An Academic Review of the SIKE Attack in Post-Quantum Cryptography Failure
DOI:
https://doi.org/10.26438/ijcse/v13i8.6875Keywords:
Post-Quantum Cryptography, SIKE, Supersingular Isogeny Diffie-Hellman (SIDH), Cryptanalysis, Castryck-Decru Attack,, NIST, Elliptic Curves, Isogenies, Endomorphism RingsAbstract
Supersingular Isogeny Key Encapsulation (SIKE) was a promising candidate in the National Institute of Standards and Technology (NIST) Post-Quantum Cryptography (PQC) standardization process, as it is distinguished by its exceptionally small key sizes, which makes it attractive for resource-constrained environments, and an elegant mathematical foundation rooted in supersingular elliptic curve isogenies. Its security based on the presumed hardness of computing isogenies between such curves.

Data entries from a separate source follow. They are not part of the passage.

-- ==== Sys2Proof/Machine/Ridge.lean ====
section
/-! DEFINITION. The Ridge: its time, events, pulses, energy, cross-witnessing, tamper detection and daily blocks (R430 to R456, R484). -/

namespace Sys2Proof.Machine

open Sys2Proof

/-- The state with the Ridge replaced. -/
def State.setR (s : State) (r : Ridge) : State := { s with rdg := r }

/-- QP runs: in Running or Woken, on firmware that has verified (Table 16.3, R484). -/
def State.qpOn (s : State) : Bool := s.rdg.alive && s.rdg.mode != .retention

/-- QP runs in Running. -/
def State.qpRunning (s : State) : Bool := s.rdg.alive && s.rdg.mode == .running

/-- Ridge time in seconds (R436). -/
def State.rdgTime (s : State) : Nat :=
  (s.rdg.timeBase + if s.rdg.rtcStopped then 0 else (s.now - s.rdg.timeAt) / ticksPerS) % 2 ^ 32

/-- Ridge time in 1/32,768 s, as the Eave takes it over (R51, R52). -/
def State.rdgTicks (s : State) : Nat :=
  (s.rdg.timeBase * 32768 + if s.rdg.rtcStopped then 0 else (s.now - s.rdg.timeAt) * 32768 / ticksPerS) % 2 ^ 47

/-- Identifiers and values at shipment of the sealed parameters, in identifier order (Table 16.13). -/
def rdgParamTable : List (Nat × Word) :=
  [(0x0001, 0x45FA0000), (0x0002, 1), (0x0010, 0x3F800000), (0x0011, 0x3F800000), (0x0012, 0x3F800000), (0x0013, 0x3F800000),
   (0x0014, 0x3F800000), (0x0015, 0x3F800000), (0x0016, 0x3F800000), (0x0017, 0x3F800000), (0x0020, 0x3F), (0x0021, 0x43660000)]
  ++ [(0x0030, 0), (0x0031, 0), (0x0032, 0), (0x0033, 0), (0x0034, 0), (0x0035, 0), (0x0040, 0), (0x0041, 0), (0x0042, 0),
   (0x0043, 0), (0x0044, 0), (0x0045, 0), (0x0050, 0), (0x0051, 0), (0x0052, 0), (0x0060, 0x41200000), (0x0061, 0x43FA0000)]

/-- The value of an identifier in a list of changes over Table 16.13. -/
def paramIn (l : List (Nat × Word)) (id : Nat) : Word :=
  match l.find? fun e => e.1 == id with
  | some e => e.2
  | none => match rdgParamTable.find? fun e => e.1 == id with
    | some e => e.2
    | none => 0

/-- A sealed parameter in force. -/
def State.param (s : State) (id : Nat) : Word := paramIn s.rdg.params id

/-- A sealed parameter that is a float. -/
def State.paramQ (s : State) (id : Nat) : Rat := F32.toRat (s.param id)

/-- A sealed parameter that is a signed integer. -/
def State.paramI (s : State) (id : Nat) : Int := signExt 32 (s.param id).toNat

/-- The parameter-set hash of a list of changes (R457). -/
def paramHash (l : List (Nat × Word)) : List Byte :=
  sha256 (rdgParamTable.flatMap fun e => beBytes 2 e.1 ++ beBytes 4 (paramIn l e.1).toNat)

/-- WPI_K, wheel pulses per km. -/
def State.wpiK (s : State) : Rat := s.paramQ 0x0001

/-- The ratios in use (Table 16.13). -/
def State.ratios (s : State) : List Rat := (List.range (s.param 0x0002).toNat).map fun i => s.paramQ (0x0010 + i)

/-- The odometer in whole metres (R439). (Assumption 127 DEDUCED) -/
def State.odometer (s : State) : Nat := floorNat s.rdg.odo

/-- The energy registers in whole mWh (R443). -/
def State.rdgImp (s : State) : Nat := floorNat s.rdg.imp
def State.rdgExp (s : State) : Nat := floorNat s.rdg.exp

/-- Bytes that a held day takes in the daily-block store (Table 16.6). -/
def State.dayBytes (s : State) (day : Nat) (fixed : Nat) : Nat :=
  fixed + 6 * (s.rdg.motions.filter fun e => e.day == day).length + 10 * (s.rdg.energies.filter fun e => e.day == day).length

/-- Bytes used in the daily-block store. -/
def State.storeBytes (s : State) : Nat :=
  (s.rdg.seals.map fun x => 144 + x.signature.length).sum + 144 * s.rdg.closed.length
    + 6 * s.rdg.motions.length + 10 * s.rdg.energies.length

/-- The oldest whole days are overwritten until the store has room (R451); seals stand newest first. (Assumption 124 DEDUCED) -/
def pruneDays : Nat → State → State
  | 0, s => s
  | n + 1, s =>
    if s.storeBytes ≤ 7241728 then s
    else match s.rdg.seals.getLast? with
      | none => s
      | some x => pruneDays n (s.setR { s.rdg with
          seals := s.rdg.seals.dropLast
          motions := s.rdg.motions.filter fun e => e.day != x.day
          energies := s.rdg.energies.filter fun e => e.day != x.day })

/-- The store after an addition (R451). (Assumption 124 DEDUCED) -/
def State.prune (s : State) : State := pruneDays s.rdg.seals.length s

/-- Detail bytes of an event, filled up to 16 with 0 (Table 16.11). -/
def pad16 (d : List Byte) : List Byte := (d ++ List.replicate 16 0).take 16

/-- An event record is written (Table 16.11); the ring holds 8,192, and Ridge time is stored with it (R436, R451). -/
def State.rdgEvent (s : State) (code : Nat) (ends : Bool) (detail : List Byte) : State :=
  let r := s.rdg
  let flags := (if r.timeValid then 0 else 1) + (if r.sealed = 2 then 2 else 0) + (if r.mode = .woken then 4 else 0) + (if ends then 8 else 0)
  let bytes := beBytes 4 r.nEvent ++ beBytes 4 s.rdgTime ++ beBytes 2 code ++ beBytes 1 flags ++ beBytes 1 0 ++ beBytes 4 r.lec ++ pad16 detail
  s.setR { r with events := (⟨r.nEvent, r.curDay, bytes⟩ :: r.events).take 8192, dayEvents := ⟨r.nEvent, r.curDay, bytes⟩ :: r.dayEvents, nEvent := r.nEvent + 1, timeStored := s.rdgTime }

/-- The legal event counter increments; it never passes 0xFFFF_FFFF (R463). (Assumption 126 DEDUCED) -/
def State.bumpLec (s : State) : State := s.setR { s.rdg with lec := if s.rdg.lec < 0xFFFFFFFF then s.rdg.lec + 1 else s.rdg.lec }

/-- The Ridge firmware version of this edition (R485). (Assumption 132 DESIGN CHOICE) -/
def ridgeFwVersion : Nat := 0x01010000

/-- The hash of the Ridge firmware in use (R484). (Assumption 132 DESIGN CHOICE) -/
def State.ridgeHash (s : State) : List Byte := (List.range 32).map fun k => Config.ridgeFwHash s.rdg.fwActive k

/-- The flags that run in motion entries (Table 16.7). -/
def State.motionFlags (s : State) : Nat :=
  let r := s.rdg
  (if r.unpowered then 1 else 0) + (if r.absOn || r.wpiOpen then 2 else 0) + (if r.distOn then 4 else 0)
    + (if r.fieldOn then 8 else 0) + (if r.timeValid then 0 else 16)

/-- The motion entry of the minute that has ended: written with distance or a flag (R452). (Assumption 144 DEDUCED) -/
def State.motionEntry (s : State) : State :=
  let r := s.rdg
  let dist := floorNat r.odo - floorNat r.minOdo
  let f := s.motionFlags
  let cleared := { r with minOdo := r.odo, minSpeed := 0 }
  if dist = 0 ∧ f = 0 then s.setR cleared
  else
    let bytes := beBytes 2 (r.curMin % 1440 * 32 + f) ++ beBytes 2 (min dist 65535) ++ beBytes 2 (min r.minSpeed 65535)
    (s.setR { cleared with motions := ⟨r.nMotion, r.curDay, bytes⟩ :: r.motions, nMotion := r.nMotion + 1, timeStored := s.rdgTime }).prune

/-- The flags that run in energy entries (Table 16.8). (Assumption 125 DEDUCED) -/
def State.energyFlags (s : State) : Nat :=
  let r := s.rdg
  (if r.mbLoss != 0 || r.mbFlat != 0 then 1 else 0) + (if r.mmImp.on || r.mmExp.on then 2 else 0) + (if r.qInt then 4 else 0)
    + (if r.fieldOn then 8 else 0) + (if r.timeValid then 0 else 16) + (if r.parFlag then 32 else 0)

/-- The energy entry of the quarter hour that has ended: written with energy or a flag (R452). -/
def State.energyEntry (s : State) : State :=
  let r := s.rdg
  let i := floorNat r.imp - floorNat r.qImp
  let e := floorNat r.exp - floorNat r.qExp
  let f := s.energyFlags
  let cleared := { r with qImp := r.imp, qExp := r.exp, qInt := false, parFlag := false }
  if i = 0 ∧ e = 0 ∧ f = 0 then s.setR cleared
  else
    let bytes := beBytes 1 (r.curQuarter % 96) ++ beBytes 1 f ++ beBytes 4 i ++ beBytes 4 e
    (s.setR { cleared with energies := ⟨r.nEnergy, r.curDay, bytes⟩ :: r.energies, nEnergy := r.nEnergy + 1, timeStored := s.rdgTime }).prune

/-- The largest power of two below n, for n at least 2 (RFC 6962). (Assumption 131 PRESUMED) -/
def splitPow : Nat → Nat → Nat → Nat
  | 0, p, _ => p
  | k + 1, p, n => if 2 * p < n then splitPow k (2 * p) n else p

/-- The Merkle tree hash over leaf hashes (R453). (Assumption 131 PRESUMED) -/
def merkle : Nat → List (List Byte) → List Byte
  | _, [] => sha256 []
  | _, [h] => h
  | 0, _ => []
  | k + 1, l =>
    let p := splitPow l.length 1 l.length
    sha256 (1 :: (merkle k (l.take p) ++ merkle k (l.drop p)))

/-- Leaf hashes of the records of a day, in number order (R453). -/
def dayLeaves (type : Byte) (day : Nat) (l : List RdgRec) : List (List Byte) :=
  ((l.filter fun e => e.day == day).reverse).map fun e => sha256 (0 :: type :: e.bytes)
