-- ==== Sys2Proof/Machine/Traction.lean ====
section
/-! DEFINITION. The traction drive: drive states, commands, flying start, operational ASC, resolver, rotor loss and re-acquisition, overspeed and retirement of a set (R226 to R264, R288). -/

namespace Sys2Proof.Machine

open Sys2Proof

/-- The sets present: those of TRC_CFG.SETS less the retired ones, and less those whose retirement this arming makes effective (R262, R391). -/
def State.setsPresent (s : State) : Nat := maskOf (below 2 fun k => s.bit F.TRC_CFG_SETS k && !bitAt s.trc.retired k && !bitAt s.trc.retireDue k)

/-- The armed sets that no safe state holds. (Assumption 86 DEDUCED) -/
def State.liveSets (s : State) : List Nat := (bitsList 2 s.trc.sets).filter fun k => !s.held k && !bitAt s.trc.retired k

/-- The armed sets start switching: MODE 1 on their half-bridges, with the coming period start (R226). (Assumption 83 DEDUCED, 86 DEDUCED) -/
def State.startSets (s : State) : State :=
  (s.liveSets.foldl (fun (x : State) k => (x.hbsOf k).foldl (fun y h => if y.latched h then y else y.setMode h 1) x) s).showModes

/-- The sets stop switching: MODE 0 (R226). -/
def State.stopSets (s : State) : State := ((s.stopSwitching 0).stopSwitching 1).showModes

/-- E from a speed alone (R237). -/
def State.emfAt (s : State) (n : Rat) : Rat := s.getQ F.TRC_KE * absRat n / 1000

/-- E exceeds 0.9 × VDC (R237, R238). -/
def State.emfHigh (s : State) : Bool := decide (s.vdc * (9 / 10) < s.emf)

/-- Operational ASC is entered (R238): every low side on, through the traction programs, which stage 0 V on every leg from then on. -/
def State.enterAsc (s : State) (forStop : Bool) : State :=
  let a := ((s.toD 4).setB F.TRC_STAT_ASC_OP true).event F.TRC_EVT_ASC_OP
  let b := { a with trc := { a.trc with ascForStop := forStop, ascLowSince := none, ascSets := a.trc.sets, ascLeave := 0, bias := Vector.replicate 2 (0, 0), biasFrom := 0, torqueNow := 0, torqueAt := none, idNow := 0, dRamp := false } }
  (b.raise Flt.TRC_ASC_OPERATIONAL { stages := b.trc.sets }).startSets

/-- A float parameter is positive and finite. -/
def posFinite (x : F32) : Bool := F32.isPosFinite x

/-- The switching frequency of a set lies within 4 kHz to 48 kHz (R227, Example 8.1). (Assumption 85 DEDUCED) -/
def State.setFreqOk (s : State) (k : Nat) : Bool :=
  (s.hbsOf k).all fun h =>
    let p := s.getF (F.PWM_CAR_PERIOD (s.carRef (s.hbCar h)))
    decide (133333 ≤ p) && decide (p ≤ 1600000)

/-- The conditions under which DRIVE_ARM is answered STATE_REFUSED (Table 9.3). (Assumption 83 DEDUCED) -/
def State.armRefused (s : State) (mask : Nat) : Bool :=
  !(s.power == pARMED || s.power == pRUN) || s.dstate != 0 || ((mask == 1 || mask == 2) && !s.getB F.TRC_CFG_HALFAXLE_EN)
    || !(posFinite (s.getFl F.TRC_RATED) && posFinite (s.getFl F.TRC_KE) && posFinite (s.getFl F.TRC_TMAX) && posFinite (s.getFl F.TRC_IMAX) && posFinite (s.getFl F.TRC_OVERSPEED))
    || s.getF F.TRC_VREGEN_VREGEN1 == 0 || decide (s.getF F.TRC_VREGEN_VREGEN2 ≤ s.getF F.TRC_VREGEN_VREGEN1)
    || !s.getB F.TRC_STAT_RES_OK || !((bitsList 2 mask).all fun k => s.setFreqOk k) || s.getF F.CHG_PP_CLASS != 0 || s.getF F.CHG_STAT_CSTATE != 0
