-- ==== Sys2Proof/Machine/GridCharger.lean ====
section
/-! DEFINITION. The bidirectional charger: pilot and proximity, sessions, grid trips, the host-less fallback, the control-side energy and its witness (R292 to R314). -/

namespace Sys2Proof.Machine

open Sys2Proof

/-- CSTATE (Table 11.5). -/
def State.cstate (s : State) : Nat := s.getF F.CHG_STAT_CSTATE

/-- The front end or the DAB switches. -/
def State.chgSwitching (s : State) : Bool := s.switching 3 || s.switching 4

/-- ICP of Table 11.3 in A from the duty in 0.1 %: none where the duty gives no pilot limit. -/
def icpOf (osc : Bool) (duty : Nat) : Option Rat :=
  if !osc then some 0
  else if duty < 30 then some 0
  else if duty ≤ 70 then none
  else if duty < 80 then some 0
  else if duty ≤ 100 then some 6
  else if duty ≤ 850 then some ((duty : Rat) * 6 / 100)
  else if duty ≤ 960 then some (((duty : Rat) / 10 - 64) * (5 / 2))
  else if duty ≤ 970 then some 80
  else some 0

/-- ICP as the pilot was last evaluated. -/
def State.icp (s : State) : Option Rat := icpOf (s.getB F.CHG_PILOT_OSC) (s.getF F.CHG_PILOT_DUTY)

/-- ICP is 0 A. -/
def State.icpZero (s : State) : Bool := s.icp == some 0

/-- The pilot allows current: oscillating with ICP not 0 A (Table 11.5). -/
def State.pilotOk (s : State) : Bool := s.getB F.CHG_PILOT_OSC && !s.icpZero

/-- IPP of a proximity class (Table 11.4). -/
def ippOf (cls : Nat) : Rat := if cls = 1 then 13 else if cls = 2 then 20 else if cls = 3 then 32 else if cls = 4 then 63 else 0

/-- The phases of the session. -/
def State.chgPhases (s : State) : Nat := s.getF F.CHG_STAT_PHASES

/-- IAC_EFF (R302): the smallest of the limits that apply in a session; IAC_MAX is lowered by the smaller derating factor of front end and DAB (Table 14.1). (Assumption 93 DEDUCED) -/
def State.iacEff (s : State) : Rat :=
  if s.cstate = 0 then 0
  else
    let a := minRat (F32.toRat s.chg.ises) (minRat (ippOf (s.getF F.CHG_PP_CLASS)) (s.getQ F.CHG_IAC_MAX * minRat (vget s.thm.k 3 1) (vget s.thm.k 4 1)))
    let b := match s.icp with
      | some i => minRat a i
      | none => a
    if s.getB F.CHG_STAT_FALLBACK then minRat b 16 else b

/-- The phases whose power counts: those of the session, or all three while none is open (R311). (Assumption 93 DEDUCED) -/
def State.usedPhases (s : State) : List Nat := if s.chgPhases = 1 && s.cstate != 0 then [0] else [0, 1, 2]

/-- The grid power at which the current of every used phase is IAC_EFF: by the measured voltages, by VNOM before LE7 has measured a grid cycle (R302). -/
def State.powerLimit (s : State) : Rat :=
  s.iacEff * (s.usedPhases.map fun k => let v := vget s.chg.vRms k 0; if v = 0 then (s.getF F.CHG_CFG_VNOM : Rat) else v).sum

/-- The grid power that the stored target asks for, within the limits of R302. -/
def State.wantedPower (s : State) : Rat :=
  let lim := s.powerLimit
  clampRat (-(minRat lim (s.getQ F.CHG_EXPORT_MAX))) (minRat lim (s.getQ F.CHG_IMPORT_MAX)) (s.getQ F.CHG_TARGET)

/-- The grid power as the running ramp gives it now. -/
def State.rampPower (s : State) : Rat :=
  let c := s.chg
  let step := c.rampRate * ((s.now - c.rampAt : Nat) : Rat) / (ticksPerS : Rat)
  if c.rampFrom ≤ c.rampTo then minRat c.rampTo (c.rampFrom + step) else maxRat c.rampTo (c.rampFrom - step)

/-- A ramp of the grid power begins from its present value (R302, Table 11.9). -/
def State.rampTo (s : State) (p rate : Rat) (why : Nat) : State :=
  { s with chg := { s.chg with rampFrom := s.rampPower, rampTo := p, rampAt := s.now, rampRate := rate, zeroFor := why } }

/-- The grid power ramps to zero for a reason (R300, R306, R309). A ramp to zero that already runs keeps its pace where that is the faster one, and the end it leads to (Table 11.9). -/
def State.rampZero (s : State) (rate : Rat) (why : Nat) : State :=
  let z := s.chg.zeroFor
  let keep := z = 3 || (z = 1 && why = 2)
  s.rampTo 0 (if z = 0 then rate else maxRat rate s.chg.rampRate) (if keep then z else why)

/-- The rate at which the grid power moves: RAMP, or faster where a fallen IAC_EFF must be reached within 5 s (R302). -/
def State.followRate (s : State) : Rat :=
  let excess := absRat s.rampPower - s.powerLimit
  maxRat (s.getQ F.CHG_RAMP) (excess / 5)

/-- The running session follows its target once the DAB switches, unless it ramps to zero (R301, R302). -/
def State.followTarget (s : State) : State :=
  if s.cstate = 3 && s.switching 4 && s.chg.zeroFor = 0 && s.chg.rampTo != s.wantedPower then s.rampTo s.wantedPower s.followRate 0 else s

/-- CHG_ILIM shows IAC_EFF. -/
def State.showIlim (s : State) : State := (s.setQ F.CHG_ILIM s.iacEff).followTarget

/-- S2 is closed: a session is open and the power state is ARMED or RUN (R298). -/
def State.s2Closed (s : State) : Bool := s.cstate != 0 && (s.power == pARMED || s.power == pRUN)

/-- A session stops (Table 11.7), with what the modes in force then show. (Assumption 96 DEDUCED) -/
def State.chgStop (s : State) (reason : Nat) : State := (s.chgEnd reason).showModes

/-- A session was open at the start of this LE7 slot: a stop event still records its fault (Table 11.9). -/
def State.chgOpen (s : State) : Bool := s.cstate != 0 || s.stopHere

/-- Switching of both charger stages stops at once. -/
def State.chgOff (s : State) : State :=
  let t := (s.stopSwitching 3).stopSwitching 4
  ({ t with chg := { t.chg with rampFrom := 0, rampTo := 0, zeroFor := if t.chg.zeroFor = 2 then 0 else t.chg.zeroFor } }).showModes

/-- CSTATE 4 is entered for a cause (Table 11.5). -/
def State.chgPause (s : State) (cause : Nat) : State := ((s.setF F.CHG_STAT_CSTATE 4).setF F.CHG_STAT_PAUSE cause).event F.CHG_EVT_PAUSED

/-- A paused session goes on: its power starts from what still flows (R306). -/
def State.chgResume (s : State) : State :=
  let p := if s.chgSwitching then s.rampPower else 0
  ({ s with chg := { s.chg with rampFrom := p, rampTo := p, rampAt := s.now, zeroFor := 0 } }.chgStart).followTarget

/-- WAIT becomes READY once the pilot and the grid allow it; READY falls back when the grid does not (Table 11.5). -/
def State.chgSettle (s : State) : State :=
  if s.cstate = 1 && s.getF F.CHG_PILOT_STATE = 2 && s.pilotOk && s.getB F.CHG_STAT_QUALIFIED then s.setF F.CHG_STAT_CSTATE 2
  else if s.cstate = 2 && !s.getB F.CHG_STAT_QUALIFIED then (s.setF F.CHG_STAT_CSTATE 1).setB F.CHG_STAT_PRECHARGED false
  else s

/-- The effective period of a carrier: of its running period, otherwise what its registers give. -/
def State.carEff (s : State) (n : Nat) : Nat := if (s.car n).running then (s.car n).eff else s.effPeriod n

/-- R292: carriers outside their ranges, or a charger stage the map leaves out. -/
def State.chargerUnfit (s : State) : Bool :=
  let a := s.carEff 3
  let b := s.carEff 4
  decide (a < 80000) || decide (160000 < a) || decide (3 * b < 160000) || decide (320000 < 3 * b) || (s.hbsOf 3).isEmpty || (s.hbsOf 4).isEmpty

/-- The conditions under which CHG_SESSION_BEGIN is answered STATE_REFUSED (Table 11.6, R388). (Assumption 96 DEDUCED) -/
def State.beginRefused (s : State) : Bool :=
  !(s.power == pARMED || s.power == pRUN) || s.cstate != 0 || s.dstate != 0 || !(decide (1 ≤ s.getF F.CHG_PP_CLASS) && decide (s.getF F.CHG_PP_CLASS ≤ 4))
    || decide (s.chg.vbat < (s.getF F.CHG_VBAT_VBAT_MIN : Rat)) || decide ((s.getF F.CHG_VBAT_VBAT_MAX : Rat) < s.chg.vbat)
    || F32.isZero (s.getFl F.CHG_XBVSCALE) || F32.isZero (s.getFl F.CHG_XBISCALE) || s.getF F.CHG_CFG_VNOM == 0 || s.chargerUnfit || s.bit F.THM_SPARE_RETIRED 3 || s.bit F.THM_SPARE_RETIRED 4

/-- A session opens: WAIT, S2 closed, target 0 (R300). -/
def State.beginSession (s : State) (phases : Nat) (exports : Bool) (amps : F32) : State :=
  let a := { s with chg := { s.chg with exportOk := exports, ises := amps, sesImp := s.chg.imp, sesExp := s.chg.exp, setTarget := 0, faulted := false, zeroFor := 0, rampFrom := 0, rampTo := 0, stopSlot := none, fellBack := false } }
  let b := ((((a.setF F.CHG_STAT_CSTATE 1).setB F.CHG_STAT_S2 true).setF F.CHG_STAT_PHASES phases).setFl F.CHG_TARGET 0).bump F.CHG_CNT_SESSIONS
  (((b.setB F.CHG_STAT_QUALIFIED false).setB F.CHG_STAT_PRECHARGED false).setF F.CHG_STAT_PAUSE 0).showIlim

/-- CHG_SESSION_BEGIN (R292, R300, R388). -/
def execChgSessionBegin (r : Req) (s : State) : Out :=
  serveOp { code := 0x0400, lens := [6] } r (fun _ s =>
    let ph := r.num 0 1
    let ex := r.num 1 1
    if (ph ≠ 1 ∧ ph ≠ 3) ∨ 1 < ex ∨ !posFinite (r.fl 2) then refuse stBadParam s
    else if s.held 3 || s.held 4 then refuse stSafeHeld s
    else if s.beginRefused then refuse stStateRefused s
    else okWith [] (s.beginSession ph (ex == 1) (r.fl 2))) s

/-- CHG_SET (R300, R308). -/
def execChgSet (r : Req) (s : State) : Out :=
  serveOp { code := 0x0401, lens := [8] } r (fun _ s =>
    let p := r.fl 0
    let b := r.fl 4
    let q := F32.toRat p
    if !F32.isFinite p || !posFinite b || decide (s.getQ F.CHG_IMPORT_MAX < q) || decide (q < -(s.getQ F.CHG_EXPORT_MAX)) then refuse stBadParam s
    else if s.cstate = 0 then refuse stStateRefused s
    else if q < 0 ∧ (!s.chg.exportOk || !s.getB F.CHG_CFG_EXPORT_EN || s.getB F.CHG_STAT_FALLBACK) then refuse stStateRefused s
    else
      let a := ({ s with chg := { s.chg with setTarget := p, battLimit := b } }).setFl F.CHG_TARGET p
      okWith [] a.followTarget) s

/-- CHG_SESSION_END (R300): the reply waits for a ramp. -/
def execChgSessionEnd (r : Req) (s : State) : Out :=
  serveOp { code := 0x0402, background := true } r (fun t s =>
    if s.cstate = 0 then refuse stStateRefused s
    else
      let a := { s with chg := { s.chg with endTickets := s.chg.endTickets ++ [t] } }
      if !s.chgSwitching || s.rampPower = 0 then .later (a.chgStop 1)
      else .later (a.rampZero (s.getQ F.CHG_RAMP) 1)) s

/-- The CHG_STAT word with S2 as it stands. -/
def State.pilotData (s : State) : List Byte :=
  beBytes 1 (65 + s.getF F.CHG_PILOT_STATE) ++ beBytes 2 (s.getF F.CHG_PILOT_DUTY) ++ beBytes 2 (s.getF F.CHG_PILOT_HIGH_MV) ++ beBytes 2 (s.getF F.CHG_PILOTLOW_LOW_MV)
    ++ beBytes 2 (s.getF F.CHG_PP_PP_OHM) ++ beBytes 1 (if s.s2Closed then 1 else 0)

/-- PILOT_STATUS (R300). -/
def execPilotStatus (r : Req) (s : State) : Out := serveOp { code := 0x0403 } r (fun _ s => okWith s.pilotData s) s

/-- Pilot state from the measured levels (Table 11.2), 0 to 5 for A to F; 6 where no row applies. (Assumption 92 DEDUCED) -/
def pilotState (high low : Int) (osc : Bool) : Nat :=
  if (-1500 ≤ high ∧ high ≤ 1500) ∨ (osc ∧ -10500 < low) then 4
  else if high < -10500 ∧ !osc then 5
  else if 10500 < high then 0
  else if 7500 ≤ high then 1
  else if 4500 ≤ high then 2
  else if 1500 ≤ high then 3
  else 6

/-- A ramp to zero is over: the session ends as the ramp's reason says, or its switching stops in a pause (R300, R306, R309). -/
def State.zeroReached (s : State) : State :=
  if s.chg.zeroFor = 1 then s.chgStop 1 else if s.chg.zeroFor = 3 then s.chgStop 4 else s.chgOff

/-- The pilot pauses a switching session: a ramp to zero within 3 s (Table 11.7). -/
def State.pilotPause (s : State) : State :=
  let p := s.rampPower
  if p = 0 then (s.chgPause 1).zeroReached else (s.chgPause 1).rampZero (maxRat (s.getQ F.CHG_RAMP) (absRat p / 3)) 2

/-- What the pilot does to an open session (Table 11.7): a pilot that is lost stops it at any evaluation, and is recorded too where another event of the slot has just stopped it. -/
def State.pilotEffects (s : State) (was : Nat) : State :=
  let st := s.getF F.CHG_PILOT_STATE
  let lost := st == 0 || st == 3 || st == 4 || st == 5
  if lost && (s.cstate != 0 || (s.chgOpen && st != was)) then (((s.event F.CHG_EVT_PILOT).raise Flt.CHG_PILOT_LOST {}).chgStop 3)
  else if s.cstate = 3 && st = 2 && !s.pilotOk then s.pilotPause
  else if s.cstate = 4 && s.getF F.CHG_STAT_PAUSE = 1 then
    match s.chg.pilotOkSince with
    | some x => if s.elapsed x ticksPerS && s.chg.zeroFor != 1 && s.chg.zeroFor != 3 && s.getB F.CHG_STAT_QUALIFIED then s.chgResume else s
    | none => s
  else s.chgSettle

However, in August 2022, a groundbreaking attack by Castryck and Decru completely compromised SIKE, demonstrating its insecurity with practical polynomial-time complexity. This pivotal event led to SIKE`s immediate withdrawal from NIST`s standardization efforts, reshaping the evolving landscape of post-quantum cryptography and underscoring essential lessons in cryptographic design, evaluation, and diversity. A comprehensive academic analysis of the SIKE cryptographic scheme methodology and details of the specific nature of the Castryck-Decru attack that rendered it insecure is provided by this paper. It also discusses in brief the far-reaching implications for cryptographic design, standardization processes, and the pursuit of quantum-resistant algorithms, giving particular emphasis on the current state of post-quantum cryptography or PQC standardization as of 2025.